### [DIRECTIONS]
Output exactly the span of lines beginning with the one that holds "subwAll (v : Byte)" and ending with the last line of the data below.

+++

-- ==== Sys2Proof/Syntax.lean ====
section
/-! DEFINITION. The commands of PSG-CMD version 1, one constructor per row of spec/opcode_table.json
(spec/30_encoding.md rules R55, R62). The frame step and the build micro-step have no command word (rule R58) and
are no constructors: they are steps of the machine. -/

namespace Sys2Proof

/-- A command with its 8-bit operands: `i` a channel index, `v` a value, `k` a rotation count, `t` a phase
(rule R54: taken from the word unchanged, unsigned). -/
inductive Instr where
  | get (i : Byte)
  | set (i v : Byte)
  | adds (i v : Byte)
  | addsAll (v : Byte)
  | subs (i v : Byte)
  | subsAll (v : Byte)
  | addw (i v : Byte)
  | addwAll (v : Byte)
  | subw (i v : Byte)
  | subwAll (v : Byte)
  | rotl (k : Byte)
  | rotr (k : Byte)
  | rebuild
  | onmask (t : Byte)
  | offmask (t : Byte)
  deriving DecidableEq, Repr

end Sys2Proof
end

+++

### [RESULT BELOW]
  | subwAll (v : Byte)
  | rotl (k : Byte)
  | rotr (k : Byte)
  | rebuild
  | onmask (t : Byte)
  | offmask (t : Byte)
  deriving DecidableEq, Repr

end Sys2Proof
end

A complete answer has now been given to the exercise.